What is needed
Your answer should be the lines below from the one with "let v := (match es.find? (·.1 == s.1) with" to the one with "at a unit. -/", both included, given again exactly and with nothing added.

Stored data
==============================

-- ==== Sys2Proof/Machine/Regs.lean ====
section
/-! DEFINITION. The control and status registers: their offsets, instances and fields, as the register tables and the
register index (R558) give them. A field whose Reset is CFG carries the default of its table (R533); see the assumption log. -/
namespace Sys2Proof.Machine

/-- The access types (R11). -/
inductive Acc where
  | ro | rw | wo | w1c | rc
  deriving DecidableEq, Repr

/-- The registers of the CSR space, by the names of the register index; PRESS_ZERO and GAFF_ZERO are the two offsets
that it lists as reading 0. -/
inductive Reg where
  | TOP_ID
  | TOP_CAPS_HUB
  | TOP_CAPS_GX0
  | TOP_CAPS_GX1
  | TOP_CAPS_GX2
  | TOP_CAPS_GX3
  | TOP_CAPS_EFF
  | TOP_VAT_STATE
  | TOP_VAT_RESET
  | CFG_BOOT
  | CFG_REC
  | CFG_STAT
  | CFG_DIR
  | CFG_FLASH
  | SEC_BOOT
  | SEC_SERIAL
  | SEC_CTR
  | SEC_STATE
  | SEC_DROP
  | SEC_NOTICE
  | SEC_GUEST
  | ETH_SEL
  | ETH_PORT_CFG
  | ETH_STATUS
  | ETH_NET
  | ETH_IP6_HI
  | ETH_IP6_LO
  | ETH_STAT
  | PORT_SEL
  | PORT_CFG
  | PORT_ID
  | PORT_STATUS
  | PORT_LANE_ERR
  | PORT_ERR
  | PORT_TC_STAT
  | PORT_TCW
  | PORT_RT_IDX
  | PORT_RT_DATA
  | PORT_RT_STAT
  | PORT_GUEST
  | D2D_SEL
  | D2D_CFG
  | D2D_STATUS
  | D2D_LANE_ERR
  | D2D_REPLAY_CNT
  | MC_SEL
  | MC_MODE
  | MC_PART_MAP
  | MC_BUCKET0
  | MC_BUCKET1
  | MC_BUCKET2
  | MC_BUCKET3
  | MC_BUCKET4
  | MC_BUCKET5
  | MC_BUCKET6
  | MC_BUCKET7
  | MC_CAVE0
  | MC_CAVE1
  | MC_CAVE2
  | MC_CAVE3
  | MC_CAVE_STAT
  | MC_ERR
  | MC_ERR_CFG
  | MC_REMAP
  | MC_LANE
  | MC_BANK_STAT
  | MC_MAINT
  | MC_REPAIR
  | MC_REPAIR_STAT
  | MC_CELLAR_ERR
  | PRESS_ZERO
  | PRESS_CFG
  | PRESS_STAT
  | PRESS_STAT2
  | PRESS_QUEUE
  | PRESS_DIG_CTL
  | PRESS_DIG_STEP
  | PRESS_DIG_CE
  | PRESS_DIG_CI
  | PRESS_VDIG_CE
  | PRESS_VDIG_CI
  | CORE_SEL
  | CORE_STATE
  | CORE_QP0
  | CORE_QP1
  | CORE_QP2
  | CORE_FAULT
  | CORE_FAULT_CFG
  | CORE_SWAP
  | CORE_TC_STAT
  | CORE_TC_CFG
  | CORE_CVT_CNT0
  | CORE_CVT_CNT1
  | CORE_CVT_FLAGS
  | CORE_MX_STAT
  | CORE_MX_FAULT
  | CORE_MX_TONE
  | CORE_MX_TAINT
  | CORE_IFAULT
  | CORE_STEP
  | CORE_BRACKET
  | CORE_RIND_STAT
  | CORE_TAKE
  | CORE_XF_STAT
  | CORE_VE_STAT
  | CORE_VE_TAINT
  | CORE_SY_STAT
  | CORE_WDOG
  | CORE_NUM_CNT
  | CORE_NUM_BRK0
  | CORE_NUM_BRK1
  | CORE_NUM_BRK2
  | CORE_SCT_IDX
  | CORE_SEM0
  | CORE_SEM1
  | CORE_SEM2
  | CORE_SEM3
  | CORE_SEM4
  | CORE_SEM5
  | CORE_SEM6
  | CORE_SEM7
  | CORE_SEM8
  | CORE_SEM9
  | CORE_SEM10
  | CORE_SEM11
  | CORE_SEM12
  | CORE_SEM13
  | CORE_SEM14
  | CORE_SEM15
  | CORE_SCT_DATA
  | CLAP_TIME
  | CLAP_CFG
  | CLAP_STAT
  | CLAP_ROLE
  | CLAP_ROLE_CFG
  | CLAP_CONT_CFG
  | CLAP_CONT_SELF
  | CLAP_CONT_RGRP
  | CLAP_CONT_RLIST
  | CLAP_CONT_STATE
  | CLAP_CONT_LAST
  | CLAP_CONT_STAT
  | GAFF_ZERO
  | GAFF_CFG
  | GAFF_POWER
  | GAFF_THR_STAT
  | GAFF_TEMP_CFG
  | GAFF_TEMP
  | GAFF_TJ_AVG
  | GAFF_GPIO
  | LOG_SEL
  | LOG_FIFO_CFG
  | LOG_FIFO_STAT
  | LOG_FIFO_DATA
  | LOG_TRACE_CFG
  | LOG_TRACE_CTL
  | LOG_TRACE_PTR
  | COLL_SEL
  | COLL_GRP_CFG
  | COLL_GRP_MEMBER
  | COLL_GRP_ACTIVE0
  | COLL_GRP_ACTIVE1
  | COLL_GRP_ACTIVE2
  | COLL_GRP_ACTIVE3
  | COLL_GRP_STATE
  | COLL_GRP_DIGEST
  | COLL_LATE
  | COLL_CFG
  | COLL_STAT
  | REL_SEL
  | REL_CFG
  | REL_STAT
  | REL_UE
  | REL_SCAN
  | REL_SUP
  | NUM_GRP_SEL
  | NUM_GRP_DIR
  | NUM_GRP_MASK0
  | NUM_GRP_MASK1
  | NUM_GRP_MASK2
  | NUM_GRP_MASK3
  | NUM_GRP_MASK4
  | NUM_GRP_MASK5
  | NUM_TCFG_ADDR
  | NUM_LOSS_CFG
  | NUM_LOSS_STATE
  | NUM_LOSS_STAT
  | NUM_LOSS_STEP
  | NUM_STAT
  | NUM_LOSS_SAMPLES
  | FW_BUILD
  | FW_REJECT
  deriving DecidableEq, Repr
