/-- A symbol XORed with a value; one that is right again leaves the list. -/
def xorSym (es : List (Nat × Nat)) (s : Nat × Nat) : List (Nat × Nat) :=
  let v := (match es.find? (·.1 == s.1) with
    | some x => x.2
    | none => 0) ^^^ s.2
  let rest := es.filter (·.1 != s.1)
  if v == 0 then rest else rest ++ [(s.1, v)]

/-- A table of symbols changed at a unit. -/
def setSyms (t : Tab (List (Nat × Nat))) (u : Nat) (es : List (Nat × Nat)) : Tab (List (Nat × Nat)) := tset [] t u es

/-- Errors come into memory (log entry 129). -/
def Pkg.struck (p : Pkg) (errs : List CwErr) : Pkg :=
  errs.foldl (fun p e =>
    let u := unitOf e.addr.toNat
    let syms := if unitLen u == 64 then (e.syms.filter fun s => s.1.toNat < 68).map fun s => (s.1.toNat, s.2.toNat)
      else (e.syms.filter fun s => s.1.toNat < 72).map fun s => (s.1.toNat, 1)
    { p with flaws := setSyms p.flaws u (syms.foldl xorSym (tget [] p.flaws u)) }) p

/-- The bytes that changed symbols of a unit touch, with their XOR values. -/
def symBytes (u : Nat) (es : List (Nat × Nat)) : List (Nat × Nat) :=
  if unitLen u == 64 then (es.filter (·.1 < 64)).map fun s => (8 * u + s.1, s.2)
  else (es.filter (·.1 < 64)).map fun s => (8 * u + s.1 / 8, 2 ^ (s.1 % 8))

/-- Bytes read from address `a` with changed bytes XORed in. -/
def flipBytes (a : Nat) (bs : List Byte) (xs : List (Nat × Nat)) : List Byte :=
  xs.foldl (fun bs x =>
    if a ≤ x.1 && x.1 < a + bs.length then bs.set (x.1 - a) (bs.getD (x.1 - a) 0 ^^^ BitVec.ofNat 8 x.2) else bs) bs

/-- What a read of a range delivers (R354, R355, R360): corrected data; an uncorrectable unit as it is read. -/
def Memory.view (m : Memory) (p : Pkg) (a n : Nat) : List Byte :=
  if p.flaws.isEmpty && p.skew.isEmpty then m.read a n
  else
    let old := (p.skew.filter fun c => unitIn a n c.1).map fun c => symBytes c.1 c.2
    let new := (p.flaws.filter fun c => unitIn a n c.1).map fun c => match p.decode c.1 with
      | .other xs => symBytes c.1 (xs.foldl xorSym c.2)
      | .lost => symBytes c.1 c.2
      | _ => []
    flipBytes a (m.read a n) (old ++ new).flatten

/-- The vat of the director core whose loaded program claims a staging slot (R470). -/
def Pkg.slotVat (p : Pkg) (slot : Nat) : Option Nat :=
  (p.cores.find? fun c => c.2.hdr.loaded && bitOf c.2.hdr.claims slot).map fun c => c.1 / 128

/-- A corrected unit is counted, a codeword's symbols attributed to their pins and its row (R355, R358, R359, R373). A staging
word counts with the cellar of the vat concerned (R412, R470; DEDUCED, log entry 148). -/
def Pkg.corrected (p : Pkg) (u : Nat) (syms : List (Nat × Nat)) : Pkg :=
  let a := 8 * u
  match p.place a with
  | .cellar v => p.addF F.MC_CELLAR_ERR.CE v 1
  | .staging s =>
    match p.slotVat s with
    | some v => p.addF F.MC_CELLAR_ERR.CE v 1
    | none => p
  | .user _ | .reserved _ =>
    let p := p.addF F.MC_ERR.CE (pchKey a) 1
    let x := p.pch (pchKey a)
    let x := { x with pins := syms.foldl (fun (t : Tab Nat) (s : Nat × Nat) => tset 0 t (symPin a s.1) (tget 0 t (symPin a s.1) + 1)) x.pins }
    p.setPch (pchKey a) (x.rowHit (p.rowOf a).1 (p.rowOf a).2)
  | _ => p

/-- A unit is decoded by a read: what can be corrected is written back (R355). -/
def Pkg.decodeUnit (p : Pkg) (u : Nat) : Pkg :=
  match p.decode u with
  | .fixed es => ({ p with flaws := tdel p.flaws u } : Pkg).corrected u es
  | .other xs =>
    let now := xs.foldl xorSym ((tget [] p.flaws u).foldl xorSym (tget [] p.skew u))
    ({ p with flaws := tdel p.flaws u, skew := setSyms p.skew u now } : Pkg).corrected u xs
  | _ => p

/-- Every unit of a range is decoded (R355). -/
def Pkg.decodeRange (p : Pkg) (a n : Nat) : Pkg :=
  ((p.flaws.filter fun c => unitIn a n c.1).map (·.1)).foldl Pkg.decodeUnit p

/-- The uncorrectable units of a range. -/
def Pkg.badIn (p : Pkg) (a n : Nat) : List Nat :=
  ((p.flaws.map (·.1)).filter fun u => unitIn a n u && p.decode u == .lost)

/-- Does the range hold a unit with an uncorrectable error (R360, R373)? -/
def Pkg.badRange (p : Pkg) (a n : Nat) : Bool := !(p.badIn a n).isEmpty

/-- Units without errors: overwritten whole. -/
def Pkg.unflaw (p : Pkg) (us : List Nat) : Pkg :=
  { p with flaws := us.foldl tdel p.flaws, skew := us.foldl tdel p.skew }

/-- The check granule of the group that holds the granule at `a`: the check bytes of its 16 codewords (R348). -/
def Memory.checkGranule (m : Memory) (a : Nat) : List Byte :=
  let g := a - a % 1024
  ((List.range 16).map fun i => leBytes 4 (Config.rsCheck (m.read (g + 64 * i) 64)).toNat).flatten

/-- The block's rind as stored (R216, R350, R374). -/
def Dev.rind (d : Dev) (a : Nat) : Nat :=
  if a < 0x010000000000 then ofLe (d.mem.view d.pkg (rindEntry a) 4)
  else (tget (BitVec.ofNat 32 zeroRind) d.pkg.crinds (a / 4096)).toNat

/-- The block's rind written. -/
def Dev.setRind (d : Dev) (a r : Nat) : Dev :=
  if a < 0x010000000000 then { d with mem := d.mem.write (rindEntry a) (leBytes 4 r) }
  else { d with pkg := { d.pkg with
    crinds := tset (BitVec.ofNat 32 zeroRind) d.pkg.crinds (a / 4096) (BitVec.ofNat 32 r) } }

/-- Bytes of a range as a whole number of a block: the 4 KiB block that holds `a`. -/
def blockOf (a : Nat) : Nat := a - a % 4096

/-- The invalid-mark drop at a vat that is not READY, logged (R39). DESIGN CHOICE (log entry 110): the record is its count,
for the spec names no counter of such drops. -/
def Pkg.vatDrop (p : Pkg) (v : Nat) : Pkg := p.event 0x4001 v 0x14 false 0 0 v

/-- A request dropped at a cave (R371). -/
def Pkg.caveDrop (p : Pkg) (a kind slate : Nat) : Pkg :=
  let s := stackOf a
  let first := p.getF F.MC_CAVE_STAT.DROPS s == 0
  let p := p.addF F.MC_CAVE_STAT.DROPS s 1
  if first then p.event 0x1840 (s / 4) 0x11 false s slate (kind * 4096 + gibOf a) else p

/-- A request dropped under a maintenance hold (R375): counted, and logged once per hold. -/
def Pkg.holdDrop (p : Pkg) (s kind : Nat) : Pkg :=
  let q := p.addF F.MC_MAINT.DROPS s 1
  if tget false p.holdLog s then q
  else ({ q with holdLog := tset false q.holdLog s true }).event 0x1846 (s / 4) 0x11 false s 0 (kind * 4096)

/-- Is the stack under a maintenance hold? -/
def Pkg.held (p : Pkg) (s : Nat) : Bool := p.flag F.MC_MAINT.HOLD s

/-- Does a read by a requester kind open the data at `a`: its vat is READY (R39) and no maintenance hold turns it away (R375)? -/
def Pkg.opens (p : Pkg) (kind a : Nat) : Bool :=
  match p.place a with
  | .user v | .reserved v => p.vatReady v && (kind == 6 || !p.held (stackOf a))
  | .cellar v => p.vatReady v
  | .nothing => false
  | _ => true

/-- What a read of a range delivered: bytes, whether the delivery is bad (R39, R360), and whether its rind is invalid
whatever is stored (R375). -/
structure Got where
  bytes : List Byte
  bad : Bool
  inv : Bool
  deriving DecidableEq, Repr

/-- A delivery of bytes with a valid rind where they have one. -/
def Got.plain (bs : List Byte) (bad : Bool) : Got := ⟨bs, bad, false⟩

/-- A read of a range by a requester kind: zeros and bad from a vat that is not READY (R39), data with an invalid rind under a
maintenance hold (R375), bad where a unit is uncorrectable (R360). -/
def Memory.fetch (m : Memory) (p : Pkg) (kind a n : Nat) : Got :=
  match p.place a with
  | .user v =>
    if !p.vatReady v then .plain (List.replicate n 0) true
    else if kind != 6 && p.held (stackOf a) then ⟨m.view p a n, false, true⟩
    else .plain (m.view p a n) (p.badRange a n)
  | .reserved v =>
    if !p.vatReady v then .plain (List.replicate n 0) true
    else if kind != 6 && p.held (stackOf a) then ⟨m.view p a n, false, true⟩
    else .plain (m.view p a n) (p.badRange a n)
  | .cellar v => if !p.vatReady v then .plain (List.replicate n 0) true else .plain (m.view p a n) (p.badRange a n)
  | .nothing => .plain (List.replicate n 0) true
  | _ => .plain (m.view p a n) (p.badRange a n)

/-- What a read of a range leaves behind: a drop at a vat that is not READY (R39) or under a maintenance hold (R375), or the
decode of what it touches (R355, R373). -/
def Pkg.noteRead (p : Pkg) (kind a n : Nat) : Pkg :=
  match p.place a with
  | .user v | .reserved v =>
    if !p.vatReady v then p.vatDrop v
    else if kind != 6 && p.held (stackOf a) then p.holdDrop (stackOf a) kind
    else p.decodeRange a n
  | .cellar v => if !p.vatReady v && n != 0 then p.vatDrop v else p.decodeRange a n
  | _ => p.decodeRange a n

/-- Outcome of a rind check (R218). -/
inductive RindOut where
  | valid | invalid | corrupt
  deriving DecidableEq, Repr

/-- The stored rind against the data of its block (R218). -/
def rindCheck (stored : Nat) (bs : List Byte) : RindOut :=
  let r := rindOf bs
  if stored == r then .valid else if stored == invalidMark r then .invalid else .corrupt

end Sys2Proof.Machine
end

==============================

Output for this exercise
  let v := (match es.find? (·.1 == s.1) with
    | some x => x.2
    | none => 0) ^^^ s.2
  let rest := es.filter (·.1 != s.1)
  if v == 0 then rest else rest ++ [(s.1, v)]

/-- A table of symbols changed at a unit. -/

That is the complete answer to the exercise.